有人可以給我任何關於如何優化此功能以減少執行時間的建議嗎?
備註 - 單詞h_words
/m_words
並不都是單個單詞,其中很多單詞都是包含3-4個單詞的短語。
一些例子 -
StartWords = ['!Series_title','!Series_summary','!Series_overall_design','!Sample_title','!Sample_source_name_ch1','!Sample_characteristics_ch1']

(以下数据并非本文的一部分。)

-- ==== Sys2Proof/Machine/Ops.lean ====
section
/-! DEFINITION. The operations that the meanings share: events, taking a fault, clearing the run state, the counter
width, and taking the host's next action. -/

namespace Sys2Proof.Machine

/-- What a step of the block answers. -/
abbrev Result := Host.Outcome State Fault Refusal

/-- The strobes of the step before are over: an event is visible only in its own step (10_state.md R30). -/
def State.quiet (s : State) : State := { s with events := [] }

/-- `emit EV(args)` (00_scope.md R8): appends to the events of the step. -/
def State.emit (s : State) (e : Event) : State := { s with events := s.events ++ [e] }

/-- TAKING A FAULT (60_exceptions.md R160; `raise E(info)` of 00_scope.md R8): the flag is set in this step and
nothing else happens. No register is saved and control goes nowhere; the quantities of `info` are registers already
(R171). Returning from one: there is no return within a run (R173), only `State.clearRun`. -/
def State.raise (s : State) (e : ErrFlag) : State := { s with flags := s.flags.set e }

/-- Every run-state register and every flag to its reset value (45_operations.md R132, 10_state.md R32). -/
def State.clearRun (s : State) : State :=
  { s with clk := CmpRegs.reset, dat := CmpRegs.reset, edg := EdgRegs.reset, lbit := false, sh := 0, cnt := 0,
           nBits := 0, nVals := 0, flags := Flags.clear }

/-- Each of the four counters is a number of `w` bits; `none` is unbounded (00_scope.md R5). -/
def State.countersFit (s : State) (w : Option Nat) : Bool :=
  match w with
  | none => true
  | some k => decide (s.clk.n < 2 ^ k) && decide (s.dat.n < 2 ^ k) && decide (s.nBits < 2 ^ k)
      && decide (s.nVals < 2 ^ k)

/-- The next state `t`, unless a counter has passed `2^CNT_W - 1`: that run is refused and nothing wraps (00_scope.md
R5, 93 U20; log 4). -/
def keepCounters (w : Option Nat) (t : State) : Result :=
  if t.countersFit w then .next t else .refused .counterOverflow

/-- A sample beat (45_operations.md R133 to R135): outside `RUN` it is a protocol fault; with inverted thresholds it has
no meaning (40_hysteresis_comparator.md R77; log 5); else `body` says what it does. -/
def sampleBeat (s : State) (body : State → Result) : Result :=
  if s.phase ≠ .run then .next (s.quiet.raise .proto)
  else if s.cfg.thrLow ≤ s.cfg.thrHigh then body s.quiet
  else .refused .invertedThresholds

/-- What the levels on the pins, or the abstract action, ask for: `rst` wins over `op_word` (10_state.md R29). -/
def actionOf (decoder : OpWord → Instr) : Input → Action
  | .pins true _ => .reset
  | .pins false w => .op (decoder w)
  | .reset => .reset
  | .op i => .op i

/-- The `RESET` action (70_reset_and_hazards.md R190). The actions the host has yet to present are the host's and stay
(log 1). -/
def State.resetAction (s : State) : State := { State.reset with inputs := s.inputs }

end Sys2Proof.Machine
end

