-- ==== Sys2Proof/Machine/Control.lean ====
section
/-! DEFINITION. The operations without a sample: NOP, START, END, CFGW and the reserved code (45_operations.md). -/

namespace Sys2Proof.Machine

/-- `NOP` (R131): nothing, in every phase. -/
def execNop (s : State) : Result := .next s.quiet

/-- `START` (R132): in `RUN` a protocol fault; else the run state is cleared, and the run is opened or refused. -/
def execStart (s : State) : Result :=
  if s.phase = .run then .next (s.quiet.raise .proto)
  else
    let t := s.quiet.clearRun
    if t.cfg.legal then .next { t with phase := .run }
    else .next ({ t.raise .cfg with phase := .done }.emit (.fin .badConfig))

/-- `END` (R136): outside `RUN` a protocol fault; else an unfinished group is a fault if no flag is set, the run is
closed and its cause reported. -/
def execEndRun (s : State) : Result :=
  if s.phase ≠ .run then .next (s.quiet.raise .proto)
  else
    let t := if !s.flags.any && s.cnt != 0 then s.quiet.raise .indiv else s.quiet
    .next ({ t with phase := .done }.emit (.fin t.flags.cause))

/-- `CFGW reg, v` (R137): in `RUN`, or to register 6 or 7, a protocol fault and nothing written; else the write. -/
def execCfgw (w : CfgWrite) (s : State) : Result :=
  match s.cfg.write w with
  | none => .next (s.quiet.raise .proto)
  | some c => if s.phase = .run then .next (s.quiet.raise .proto) else .next { s.quiet with cfg := c }

/-- The reserved code (R138): a protocol fault in every phase. -/
def execRsvd (s : State) : Result := .next (s.quiet.raise .proto)

end Sys2Proof.Machine
end

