-- ==== Sys2Proof/Machine/Comparator.lean ====
section
/-! DEFINITION. The comparator unit CMP (40_hysteresis_comparator.md). The level functions are written over any type
with an order, as 00_scope.md R5 asks. -/

namespace Sys2Proof.Machine

/-- The first sample of a channel in a run (R72): `>=` is tested first (R76); `undet` is the ambiguous case. -/
def cmpFirst {α : Type} [LE α] [DecidableLE α] (lo hi v : α) : Hyst :=
  if hi ≤ v then .high else if v ≤ lo then .low else .undet

/-- Every later sample of a channel in a run (R73). -/
def cmpLater {α : Type} [LE α] [DecidableLE α] (lo hi : α) (hs : Hyst) (v : α) : Hyst :=
  if hs = .low ∧ hi ≤ v then .high else if hs = .high ∧ v ≤ lo then .low else hs

/-- The state of a comparator after a sample: R72 on the first sample of the run, R73 on every later one. -/
def cmpNext {α : Type} [LE α] [DecidableLE α] (lo hi : α) (r : CmpRegs) (v : α) : Hyst :=
  if r.n = 0 then cmpFirst lo hi v else cmpLater lo hi r.hs v

/-- The sample is an ambiguous first sample (R72, R75). -/
def isAmbiguous {α : Type} [LE α] [DecidableLE α] (lo hi : α) (r : CmpRegs) (v : α) : Bool :=
  r.n == 0 && cmpFirst lo hi v == .undet

/-- `if hs[ch] != UNDET then emit DIG(ch, bit(hs[ch]))` (R74). -/
def State.emitDig (s : State) (ch : Chan) : State :=
  match (s.cmp ch).hs.bit? with
  | some b => s.emit (.dig ch b)
  | none => s

/-- `CMP_STEP(ch, v)` (R74). Requires `THR_LOW <= THR_HIGH`: it has no meaning for an inverted pair (R77), and no
operation calls it there (log 5; log 19). -/
def cmpStep (ch : Chan) (v : SampleT) (s : State) : State :=
  let r := s.cmp ch
  let t := s.setCmp ch { hs := cmpNext s.cfg.thrLow s.cfg.thrHigh r v, n := r.n + 1 }
  let u := if isAmbiguous s.cfg.thrLow s.cfg.thrHigh r v then t.raise ch.ambigFlag else t
  u.emitDig ch

end Sys2Proof.Machine
end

sentences = [u'!Series_title\t"Transcript profiles of DCs of PLOSL patients show abnormalities in pathways of actin bundling and immune response"\n', u'!Series_summary\t"This study was aimed to identify pathways associated with loss-of-function of the DAP12/TREM2 receptor complex and thus gain insight into pathogenesis of PLOSL (polycystic lipomembranous osteodysplasia with sclerosing leukoencephalopathy). Transcript profiles of PLOSL patients\' DCs showed differential expression of genes involved in actin bundling and immune response, but also for the stability of myelin and bone remodeling."\n', u'!Series_summary\t"Keywords: PLOSL patient samples vs. control samples"\n', u'!Series_overall_design\t"Transcript profiles of in vitro differentiated DCs of three controls and five PLOSL patients were analyzed."\n', u'!Series_type\t"Expression profiling by array"\n', u'!Sample_title\t"potilas_DC_A"\t"potilas_DC_B"\t"potilas_DC_C"\t"kontrolli_DC_A"\t"kontrolli_DC_C"\t"kontrolli_DC_D"\t"potilas_DC_E"\t"potilas_DC_D"\n', u'!Sample_characteristics_ch1\t"in vitro differentiated DCs"\t"in vitro differentiated DCs"\t"in vitro differentiated DCs"\t"in vitro differentiated DCs"\t"in vitro differentiated DCs"\t"in vitro differentiated DCs"\t"in vitro differentiated DCs"\t"in vitro differentiated DCs"\n', u'!Sample_description\t"DAP12mut"\t"DAP12mut"\t"DAP12mut"\t"control"\t"control"\t"control"\t"TREM2mut"\t"TREM2mut"\n']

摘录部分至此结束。